| 1. |
Jay (about space diapers): "I'm sure there's something a little more tricked-out about them than just Depends."
Perry: "Rebecca you can't have free-floating feces on the space shuttle. Very dangerous." |
| 2. |
Rebecca (about the space shuttle program being retired): "You can still go to the bar and tell chicks that you're an astronaut." |
| 3. |
Jay (about the Kennedy Space Center tour): "Steve did they talk much about the movie Spaceballs?" |
| 4. |
Perry (about the Kansas school board members): "They're certainly proof of DEvolution." |
| 5. |
Bob: "Robert John founded the laboratory. He's the former dean of the school of engineering and applied sciences. And an expert in rocket propulsion.
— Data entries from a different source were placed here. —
/-- Translates one address for a read, a write or a fetch (R261, R262). (DEDUCED, log 9) -/
def translate (s : State) (part va : Nat) (w fetch : Bool) : Except Trap (State × TlbE) := do
  match tlbEntry s part va with
  | .error x => throw (xtrap x va w fetch)
  | .ok (s, e) =>
    if (w && !e.w1) || (fetch && !e.x1) then throw (xtrap .prot va w fetch)
    if (w && !e.w2) || (fetch && !e.x2) then throw (xtrap .prot2 va w fetch)
    if e.remote && !imported s part (e.final + (va - e.va)) then
      throw { cause := Cause.prot, tval := BitVec.ofNat 64 va, w := w, fetch := fetch }
    return (s, e)

/-- The place of a translated address (R207). -/
def TlbE.place (e : TlbE) (va : Nat) : Place :=
  let a := e.final + (va - e.va)
  if e.remote then .dom a else .pa a e.root (!e.w1 && !e.w2)

/-- Every page of a range translates, from `va` for `n` bytes; the lowest failing address traps (R165). -/
def translateRange (s : State) (part va n : Nat) (w : Bool) : Except Trap State :=
  let first := va - va % 65536
  let pages := ((List.range (ceilDiv (va + n - first) 65536)).map (fun i => max va (first + 65536 * i)))
  pages.foldl (fun r a => r.bind fun s => (translate s part a w false).map (·.1)) (.ok s)

/-- The pieces of a virtual range, each within one 64 KiB page (R165). -/
def pagePieces (va n : Nat) : List (Nat × Nat) :=
  let first := va - va % 65536
  (List.range (ceilDiv (va + n - first) 65536)).map fun i =>
    let a := max va (first + 65536 * i)
    (a, min (va + n) (first + 65536 * (i + 1)) - a)

/-- The module that a place lies on has left the domain (R302). -/
def goneAway (s : State) (p : Place) : Bool := match p with | .dom a => s.m.left.contains (a / 2 ^ 46) | _ => false

/-- The first of `n` bytes at a place that cannot be read, as an offset: it lies in a line whose reads fail (R177), in a
domain line whose link fails twice (R271), or on a module that has left (R302). -/
def badAt (s : State) (p : Place) (n : Nat) : Option Nat :=
  let first := fun (bad : List Nat) (a : Nat) =>
    match bad.filter fun l => overlaps l 128 a n with | [] => none | l :: ls => some ((ls.foldl min l) - a)
  match p with
  | .pa a _ _ => first s.badLines a
  | .dom a => if goneAway s p then some 0 else first s.badLinks a
  | _ => none

/-- MEMUE at a virtual address (R267). -/
def memueAt (va : Nat) (w : Bool) : Trap := { cause := Cause.memue, tval := BitVec.ofNat 64 va, w := w, page := some va }

/-- The bytes of a virtual range as they stand at their places, for a reader that needs them at once: each 64 KiB page
is translated on its own (R165), and a read that fails gives MEMUE (R177). -/
def readVirt (s : State) (part va n : Nat) : Except Trap (State × List Byte) :=
  (pagePieces va n).foldl (fun r (a, k) => r.bind fun (s, bs) =>
    (translate s part a false false).bind fun (s, e) =>
      match badAt s (e.place a) k with
      | some o => .error (memueAt (a + o) false)
      | none => .ok (s, bs ++ match e.place a with
        | .pa p _ _ => s.mem.bytes p k
        | .dom p => s.domainMem.bytes p k
        | _ => [])) (.ok (s, []))

/-! ### Scratchpad -/

/-- The team that is member `j` of the spread of a team (R166, R37). -/
def memberTeam (s : State) (tid j : Nat) : Option Nat :=
  let t := s.team tid
  let first := t.index - t.member
  (s.teams.find? fun (_, x) => x.lid == t.lid && x.index == first + j && x.member == j).map (·.1)

/-- Fields of a scratchpad address (R166): the team and the offset; `none` for a bad member or reserved bits. -/
def spTeam (s : State) (tid addr : Nat) : Option (Nat × Nat) :=
  let memb := bitsN addr 23 5
  let off := addr % 2 ^ 23
  if 2 ^ 28 ≤ addr then none
  else if memb == 31 then some (tid, off)
  else if (s.team tid).spread ≤ memb then none
  else (memberTeam s tid memb).map fun t => (t, off)

/-- A scratchpad range of `n` bytes: PROT with the address unless it lies in the named allocation (R166), which ends
when the team is reclaimed (R280). -/
def spad (s : State) (tid addr n : Nat) : Except Stop (Nat × Nat) :=
  match spTeam s tid addr with
  | some (t, off) => if off + n ≤ (s.team t).spSize && !(s.team t).reclaimed then .ok (t, off) else trapN Cause.prot addr
  | none => trapN Cause.prot addr

/-- A 64-bit scratchpad address: bits [63:32] zero (R313). -/
def spad64 (s : State) (tid : Nat) (addr : W64) (n : Nat) : Except Stop (Nat × Nat) :=
  if 2 ^ 32 ≤ addr.toNat then trapOf Cause.prot addr else spad s tid addr.toNat n

def spBytes (s : State) (tid off n : Nat) : List Byte := (s.team tid).sp.bytes off n
def spNum (s : State) (tid off n : Nat) : Nat := (s.team tid).sp.num off n
def spStore (s : State) (tid off : Nat) (bs : List Byte) : State :=
  let t := s.team tid
  s.setTeam tid { t with sp := t.sp.store off bs }
def spPut (s : State) (tid off n v : Nat) : State := spStore s tid off (bytesOfNat n v)

/-! ### Policy operands -/

/-- The policy operand a POL field selects (R169). -/
def policy (g : Group) (f : Fields) : W32 :=
  match f.pol with
  | .s n => (g.scal n.val).extractLsb' 0 32
  | _ => g.csr.lpol.extractLsb' 0 32
def polScope (p : W32) : Nat := (p.extractLsb' 20 3).toNat
def polLate (p : W32) : Bool := p.getLsbD 19
def polRepl (p : W32) : Bool := p.getLsbD 18
def polLease (p : W32) : Nat := (p.extractLsb' 16 2).toNat
/-- Reserved bits zero and SCOPE at most 4 (R169). -/
def polValid (p : W32) : Bool := p.extractLsb' 23 9 == 0 && polScope p ≤ 4
/-- Ticks of a lease class (R169). -/
def leaseTicks : Nat → Nat | 1 => 256 | 2 => 4096 | 3 => 65536 | _ => 0

/-! ### Deterministic mode and watchpoints -/

/-- Store-like accesses as R256 tells them apart. -/
inductive DetKind where | store | atomInt | atomFloat | atomRet | copy | red
deriving DecidableEq, Repr

/-- The first address of [a, e) that no range holds. -/
def firstOutside (rs : List Range) (e : Nat) : Nat → Nat → Option Nat
  | 0, a => if a < e then some a else none
  | n + 1, a =>
    if e ≤ a then none
    else match rs.find? fun r => decide (r.va ≤ a) && decide (a < r.va + r.len) with
      | none => some a
      | some r => firstOutside rs e n (r.va + r.len)

/-- Every one of `n` bytes lies in some range; one access may lie in several that abut (R256). -/
def coveredBy (rs : List Range) (va n : Nat) : Bool := (firstOutside rs (va + n) rs.length va).isNone

/-- The write ranges of a team (R255, R256). -/
def myRanges (s : State) (i : Ident) : List Range := (s.launch i.lid).ranges.filter (·.team == i.team)

/-- An access meets a shared range of its team (R256), whether or not a range of the team's own covers those bytes too. -/
def inShared (s : State) (i : Ident) (va n : Nat) : Bool :=
  (myRanges s i).any fun r => r.shared && overlaps va n r.va r.len

/-- OWNWR in a DET launch (R256): a byte outside the team's ranges, or a plain store or copy in a shared range. -/
def detOwn (s : State) (g : Group) (kind : DetKind) (va n : Nat) : Bool :=
  s.flag g.ident.lid 0 &&
    (!coveredBy (myRanges s g.ident) va n || (inShared s g.ident va n && (kind == .store || kind == .copy)))

/-- DETOP in a DET launch (R256): a float ATOM anywhere, a returning ATOM, XCHG or CAS in a shared range. -/
def detOpTrap (s : State) (g : Group) (kind : DetKind) (va n : Nat) : Bool :=
  s.flag g.ident.lid 0 && (kind == .atomFloat || (kind == .atomRet && inShared s g.ident va n))

/-- Both checks for one range of an engine operation. -/
def detCheck (s : State) (g : Group) (kind : DetKind) (va n : Nat) : Except Stop Unit :=
  guardN (!detOwn s g kind va n) Cause.ownwr va

/-- The lowest watched address that an access touches (R278). -/
def watchHit (g : Group) (va n : Nat) (w : Bool) : Option Nat :=
  let hits := g.csr.watch.filterMap fun (_, x) =>
    let size := 2 ^ ((x.extractLsb' 56 4).toNat + 3)
    let v := (x.extractLsb' 0 52).toNat
    let base := v - v % size
    if x.getLsbD 63 && x.getLsbD (if w then 62 else 61) && overlaps va n base size then some (max va base) else none
  hits.foldl (fun m a => match m with | none => some a | some b => some (min a b)) none

def watchCheck (g : Group) (sub va n : Nat) (r w : Bool) : Except Stop Unit :=
  if g.wskipNow.contains sub then .ok () else
    match (if r then watchHit g va n false else none), (if w then watchHit g va n true else none) with
    | some a, some b => trapN Cause.watch (min a b)
    | some a, none | none, some a => trapN Cause.watch a
    | none, none => .ok ()

/-! ### Performing an access -/

/-- The 128-byte line of a device physical address (R168). -/
def lineOf (a : Nat) : Nat := a - a % 128

/-- Bytes at a place. -/
def peek (s : State) (p : Place) (n : Nat) : List Byte :=
  match p with
  | .pa a _ _ => s.mem.bytes a n
  | .dom a => s.domainMem.bytes a n
  | .sp t off => spBytes s t off n
  | .host a => s.hostMem.bytes a n

/-- The VA of the first byte of a watch entry that a write of `n` bytes at a device physical address touches (R279). -/
def WatchE.touched (w : WatchE) (pa n : Nat) : Option Nat :=
  let hits := w.spans.filterMap fun (va, a, k) => if overlaps pa n a k then some (va + (max pa a - a)) else none
  match hits with | [] => none | x :: xs => some (xs.foldl min x)

/-- A write by an agent of R268 at its home marks the watch entries it touches (R279). -/
def markWatch (s : State) (agent modno : Nat) (p : Place) (n : Nat) : State :=
  match p with
  | .pa a _ _ =>
    if agent = 0 then s else
      let mark := fun (c : Nat × WatchE) =>
        let w := c.2
        match (if w.on && w.mask.getLsbD (agent - 1) && w.hit.isNone then w.touched a n else none) with
        | some va => (c.1, { w with hit := some (agent, modno, va) })
        | none => c
      { s with parts := s.parts.map fun (k, x) => (k, { x with watch := x.watch.map mark }) }
  | _ => s

/-- The memory port of an address, of 128, whose reducer performs what a stripe of 4 KiB there is due (R8, R176). -/
def portOf (pa : Nat) : Nat := bitsN pa 12 7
So he's a rocket scientist."
Evan: "But he's no brain surgeon." |
| 6. |
Rebecca (about the Feng Shui consultant hired by the Los Angeles zoo to re-arrange the monkey cages): "I can just imagine her walking in and saying 'And you know you might wanna think about spreading the feces in THAT corner. Build it up into a pyramid which will focus your energy."
Steve: "Your fecal energy?" |
| 7. |
Evan: "Your feng shui is as good as my feng shui." |
| 8. |
Steve: "Well we have the pleasure of sitting here with Matt Stone, one of the creators of South Park. Thank you for joining us. So I think the burning question all of our listeners have that I need to ask up front is. How is it that you guys are totally awesome?" |
| 9. |
Perry: "Well psychics use tools so I suppose chimps can manage it." |
| 10. |
Perry (about monkeys crafting and using tools): "There's also that tool that's long and curved and sharp for de-beaking birds." |
| 11. |
Jay (about magnets being used to treat sunken-chest deformity): "Yeah I know a few girls that could use that treatment." |
| 12. |
Rebecca: "Yeah Jay, if you want the tits bigger just blow more air in." |
| 13. |
Bob: "What's the name of the main volcano in Hawaii?"